Prometheus Rules

SRE Prometheus Rules#

Important Points#

rules 文件应该覆盖：
    1. recording rules：把常用复杂 PromQL 预计算出来
    2. alerting rules：只对需要行动的问题告警
    3. SLO rules：计算 availability、error rate、burn rate

推荐拆分：
    service-recording-rules.yml
    service-alerting-rules.yml
    service-slo-rules.yml
    infrastructure-alerting-rules.yml

1. Recording Rules#

groups:
  - name: order-api-recording-rules
    interval: 30s
    rules:
      - record: service:http_requests:rate5m
        expr: |
          sum by (service, route, method, status) (
            rate(http_requests_total[5m])
          )

      - record: service:http_errors:rate5m
        expr: |
          sum by (service, route, method, status) (
            rate(http_requests_total{status=~"5.."}[5m])
          )

      - record: service:http_error_ratio:rate5m
        expr: |
          sum by (service) (
            rate(http_requests_total{status=~"5.."}[5m])
          )
          /
          sum by (service) (
            rate(http_requests_total[5m])
          )

      - record: service:http_request_duration:p95_5m
        expr: |
          histogram_quantile(
            0.95,
            sum by (le, service, route) (
              rate(http_request_duration_seconds_bucket[5m])
            )
          )

2. Service Alerts#

groups:
  - name: order-api-alerting-rules
    rules:
      - alert: HighHttpErrorRate
        expr: service:http_error_ratio:rate5m{service="order-api"} > 0.05
        for: 10m
        labels:
          severity: critical
          service: order-api
          team: platform
        annotations:
          summary: "High HTTP error rate"
          description: "order-api 5xx error ratio is higher than 5% for 10 minutes."
          dashboard_url: "https://grafana.example.com/d/order-api"
          runbook_url: "https://wiki.example.com/runbooks/order-api-5xx"
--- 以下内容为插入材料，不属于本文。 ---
-- ==== Sys2Proof/Machine/Dispatch.lean ====
section
/-! DEFINITION. Dispatch.lean: one arm for each constructor of Instr: its meaning, called directly. -/

namespace Sys2Proof.Machine
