-- ==== Sys2Proof/Machine/Schedule.lean ====
section
/-! DEFINITION. Schedule.lean: what a step is (log 4, log 5): the next word of the sequencer, of the vector engine or of a step program
(R31, R42, R86, R90, R161, R187), or a step of the device; the order in which the model takes them where the spec leaves it open; and the state
in which a given word is the next one. -/

namespace Sys2Proof.Machine

/-! ### The next word of each agent -/

/-- The instruction a word is in a section; one that no table assigns is ILLEGAL_INSTRUCTION (R41). -/
noncomputable def readWord (sec : CodeSection) (w : W32) : Instr :=
  match decode sec w.toNat with
  | .ok i => i
  | .error _ => .illegalInstruction sec w

/-- A word of a block or program: among the blocks it has fetched, those the core keeps, or in memory; with both lists as they are then
(R86). -/
def State.engineWord (s : State) (own : List (W64 × List W32)) (pc : W64) : Option (W32 × List (W64 × List W32) × List (W64 × List W32)) :=
  let c := s.core
  match findBlock own (blk pc) with
  | some ws => some (ws.getD (pc.toNat % 64 / 4) 0, own, c.ecode)
  | none => match s.wordAt c.context (clusterOf c.id) c.ecode pc with
    | some (w, blocks) => some (w, own ++ (blocks.filter fun b => b.1 == blk pc).take 1, blocks)
    | none => none

/-- The sequencer must wait: it is not running, an abort lands first (R357, R361), a pre-emption stops it here (R264), or the clocks
stand. -/
def State.seqHeld (s : State) : Bool :=
  let c := s.core
  let begun := match c.commit with | some r => !r.implied | none => false
  let asleep := match c.seq with | .run => false | .pick h _ => !(s.pickOver c h) | _ => true
  asleep || (c.abortDue && !begun) || (s.preemptDue c && s.atPoint c)

/-- The sequencer's next word, when it can issue (R90): the instruction, and the state in which it executes. -/
noncomputable def State.seqMove (s : State) : Option (Instr × State) :=
  let c := s.core
  if s.seqHeld then none
  else match s.wordAt c.context (clusterOf c.id) c.code c.pc with
    | none => some (.fetchFault c.id, { s with unit := .seq })
    | some (w, blocks) =>
      let i := readWord .sq w
      if c.waitsFor (sourcesOf i) then none else some (i, { s with core := { c with code := blocks }, unit := .seq })

/-- The vector engine's next word. -/
noncomputable def State.vecMove (s : State) : Option (Instr × State) :=
  match s.core.vrun with
  | none => none
  | some v => match s.engineWord v.code v.pc with
    | none => some (.fetchFault s.core.id, { s with unit := .vec })
    | some (w, own, kept) =>
      some (readWord .vec w, { s with core := { s.core with vrun := some { v with code := own }, ecode := kept }, unit := .vec })

/-- The next word of a channel's or an array's program. -/
noncomputable def State.progMove (s : State) (a : Agent) (sec : CodeSection) : Option (Instr × State) :=
  let t := { s with unit := a }
  match t.prog? with
  | none => none
  | some p =>
    if p.stopped then none
    else match t.engineWord p.code p.pc with
      | none => some (.fetchFault s.core.id, t)
      | some (w, own, kept) =>
        let u := t.putProg { p with code := own }
        some (readWord sec w, { u with core := { u.core with ecode := kept } })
      - alert: HighP95Latency
        expr: service:http_request_duration:p95_5m{service="order-api"} > 1
        for: 10m
        labels:
          severity: warning
          service: order-api
          team: platform
        annotations:
          summary: "High p95 latency"
          description: "order-api p95 latency is higher than 1s for 10 minutes."
          dashboard_url: "https://grafana.example.com/d/order-api"
          runbook_url: "https://wiki.example.com/runbooks/order-api-latency"

3. Queue / Worker Alerts#

groups:
  - name: order-worker-alerting-rules
    rules:
      - alert: HighQueueLag
        expr: |
          max by (service, queue, consumer_group) (
            queue_consumer_lag{service="order-worker"}
          ) > 10000
        for: 15m
        labels:
          severity: warning
          service: order-worker
          team: platform
        annotations:
          summary: "High queue consumer lag"
          description: "order-worker queue consumer lag is higher than 10000 for 15 minutes."
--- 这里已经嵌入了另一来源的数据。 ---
/-- The host's reads and writes; Ralzer takes, journals, refuses and completes commands (R6, R283, R373, R374, R376, R378, R388, R389, R390,
R392, R393, R399). A host read of data memory outside the firmware region, with nothing held back there, gives its committed bytes, and one
of the tables' part of the region zeros; a host write outside it writes its bytes and no other, and one within it is dropped and counted.
ASQTAIL is raised to the greater value; ASQBASE and ACQ take their fields, res bits clear, unless commands are pending; an 8-byte write to a
register without a behaviour of its own stores PSTATE or POWERCAP (at the model's offsets, log 17) or nothing; DEVASSIGN with its valid bit,
after bring-up, assigns the device id once. With READY, a command available and both rings on, the row of the next command's opcode takes
it: it is journaled under JNEXT with KIND 0 and STATUS 0xFF and is the one served. A served command with an unassigned opcode or a set res
bit completes with BADCMD, and one that needs a context with none of its number completes with NOCTX, nothing else changed. Before the link is trained nothing of
the host is served, and no data memory before the stacks are. A completion
puts PH, CID, STATUS, the journal number and the results into its 32 bytes of the ring, makes ACQDONE one more and raises vector 0; the
command is no longer pending. -/
def Obligations.HostAccessesAndAdminService : Prop :=
  ((∀ (s : State) (a n : Nat), s.pcieTrained = true → 4 ≤ s.bringup → a < physTop → a + n ≤ physTop → s.quiet a n = true → (∀ l ∈ linesAt a n, (s.dirLine l).hs ≠ .upd) →
     ((a + n ≤ 0x3C00000000 ∨ 0x4000000000 ≤ a) → ∃ t, exec (.hostRead a n) s = .next t ∧ t.hostData = cellBytes s.mem a n ∧ t.mem = s.mem ∧
       t.core = s.core) ∧
     (0x3C08000000 ≤ a → a + n ≤ 0x4000000000 → ∃ t, exec (.hostRead a n) s = .next t ∧ t.hostData = List.replicate n 0 ∧ t.mem = s.mem)) ∧
   (∀ (s : State) (a : Nat) (bs : List Byte), s.pcieTrained = true → 4 ≤ s.bringup → a + bs.length ≤ physTop → s.quiet a bs.length = true → bs ≠ [] → Memory.wf s.mem = true →
     (∀ l ∈ linesAt a bs.length, (s.dirLine l).hs ≠ .upd) →
     ((a + bs.length ≤ 0x3C00000000 ∨ 0x4000000000 ≤ a) → ∃ t, exec (.hostWrite a bs) s = .next t ∧ cellBytes t.mem a bs.length = bs ∧
       sameOutside s t a bs.length ∧ t.core = s.core ∧ t.telemetry = s.telemetry) ∧
     (0x3C00000000 ≤ a → a + bs.length ≤ 0x4000000000 → exec (.hostWrite a bs) s =
       .next { s with telemetry := { s.telemetry with droppedWrites := s.telemetry.droppedWrites + 1 } })) ∧
   (∀ (s : State) (v : W64) (n m : Nat) (acq : Bool) (bs : List Byte),
     (s.pcieTrained = false → notNow (.asqtail v) s ∧ notNow (.adminRingBaseWrite acq v) s ∧ notNow (.registerWrite n v) s ∧
       notNow (.hostRead n m) s ∧ notNow (.hostWrite n bs) s) ∧
     (s.bringup < 4 → n < physTop → notNow (.hostRead n m) s ∧ notNow (.hostWrite n bs) s)) ∧
   (∀ (s : State) (v : W64) (n : Nat), s.pcieTrained = true →
     exec (.asqtail v) s = .next { s with admin := { s.admin with asqtail := max s.admin.asqtail v.toNat } } ∧
     exec (.hostWrite 0x8001800010 (leBytes 8 v.toNat)) s = exec (.asqtail v) s ∧
     (s.admin.served < s.admin.asqtail → exec (.adminRingBaseWrite false v) s = .next s ∧ exec (.adminRingBaseWrite true v) s = .next s) ∧
     (s.admin.asqtail ≤ s.admin.served → ∃ w : W64, w.toNat = v.toNat / 2 ^ 12 * 2 ^ 12 + v.toNat % 16 ∧
       exec (.adminRingBaseWrite false v) s = .next { s with admin := { s.admin with asqbase := w } } ∧
       exec (.adminRingBaseWrite true v) s = .next { s with admin := { s.admin with acq := w } }) ∧
     exec (.registerWrite 0x1801000 v) s = .next { s with power := { s.power with allowed := v.toNat % 4 } } ∧
     exec (.registerWrite 0x1801008 v) s = .next { s with power := { s.power with powercap := v } } ∧
     (n ≠ 0x1801000 → n ≠ 0x1801008 → exec (.registerWrite n v) s = .next s)) ∧
   (∀ (s : State) (v : W64),
     (s.bringup = 5 → s.devValid = false → v.toNat / 2 ^ 20 % 2 = 1 → exec (.devassign v) s = .next { s with devid := v.toNat % 2 ^ 20, devValid := true }) ∧
     (s.bringup = 5 → (s.devValid = true ∨ v.toNat / 2 ^ 20 % 2 = 0) → exec (.devassign v) s = .next s) ∧
     (s.bringup ≠ 5 → notNow (.devassign v) s))) ∧
  ((∀ (s : State) (cmd : AdminCmd) (opc : Nat) (i : Instr), (opc, i) ∈ rowOf cmd →
     let pa := ringBase s.admin.asqbase + 64 * (s.admin.served % 2 ^ ringLog s.admin.asqbase)
     (s.admin.pending = none → s.admin.ready = true → s.admin.served < s.admin.asqtail → ringOn s.admin.asqbase = true → ringOn s.admin.acq = true →
       s.quiet pa 64 = true → (∀ l ∈ linesAt pa 64, (s.dirLine l).hs ≠ .upd) → cmdOf (cellBytes s.mem pa 64) = cmd → cmd.opc.toNat = opc →
       ∃ t, exec i s = .next t ∧ t.admin.pending = some (cmd, s.admin.jnext) ∧ t.admin.jnext = s.admin.jnext + 1 ∧
         t.admin.served = s.admin.served ∧ t.admin.mirror.find? (fun e => e.1 == s.admin.jnext) =
           some (s.admin.jnext, journalBytes s.admin.jnext 0 cmd.ctx.toNat 0xFF s.cycle (leVal (cellBytes s.mem pa 64)) none)) ∧
     (∀ j, s.admin.pending = some (cmd, j) → (cmd.opc.toNat = opc ∨ adminMasks cmd.opc.toNat = none) →
       s.quiet (ringBase s.admin.acq + 32 * (s.admin.served % 2 ^ ringLog s.admin.asqbase)) 32 = true →
       (cmdBad cmd = true → refuses i s cmd j 0x01) ∧
       (cmdBad cmd = false → opc ∉ [0x01, 0x40, 0x41, 0x51, 0x80] → s.ctx? cmd.ctx.toNat = none → refuses i s cmd j 0x02))) ∧
   (∀ (s : State) (cmd : AdminCmd) (j st r0 r1 : Nat),
     let k := s.admin.served
     let a := ringBase s.admin.acq + 32 * (k % 2 ^ ringLog s.admin.asqbase)
     let t := s.finishCmd cmd j st r0 r1
     t.admin.pending = none ∧ t.admin.acqdone = k + 1 ∧ t.admin.served = k + 1 ∧ t.msix = 0 :: s.msix ∧ t.core = s.core ∧
     (Memory.wf s.mem = true → dataOk a 32 → st < 256 →
       let x := leVal (cellBytes t.mem a 32)
       x % 2 = (if k / 2 ^ ringLog s.admin.acq % 2 = 0 then 1 else 0) ∧ x / 2 ^ 16 % 2 ^ 16 = cmd.cid.toNat ∧ x / 2 ^ 32 % 2 ^ 8 = st ∧
       x / 2 ^ 64 % 2 ^ 64 = j % 2 ^ 64 ∧ x / 2 ^ 128 % 2 ^ 64 = r0 % 2 ^ 64 ∧ x / 2 ^ 192 = r1 % 2 ^ 64)))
      - alert: WorkerJobFailureRateHigh
        expr: |
          sum(rate(job_failures_total{service="order-worker"}[5m]))
          /
          sum(rate(job_runs_total{service="order-worker"}[5m]))
          > 0.05
        for: 10m
        labels:
          severity: warning
          service: order-worker
          team: platform
        annotations:
          summary: "High worker job failure rate"
          description: "order-worker job failure rate is higher than 5% for 10 minutes."

4. Infrastructure Alerts#

groups:
  - name: infrastructure-alerting-rules
    rules:
      - alert: NodeHighCpuUsage
        expr: |
          100 -
          avg by (instance) (
            rate(node_cpu_seconds_total{mode="idle"}[5m])
          ) * 100 > 85
        for: 15m
        labels:
          severity: warning
        annotations:
          summary: "High CPU usage"
          description: "CPU usage is higher than 85% for 15 minutes."

      - alert: NodeHighMemoryUsage
        expr: |
          (
            1 -
            node_memory_MemAvailable_bytes
            /
            node_memory_MemTotal_bytes
          ) * 100 > 90
        for: 15m
        labels:
          severity: warning
        annotations:
          summary: "High memory usage"
          description: "Memory usage is higher than 90% for 15 minutes."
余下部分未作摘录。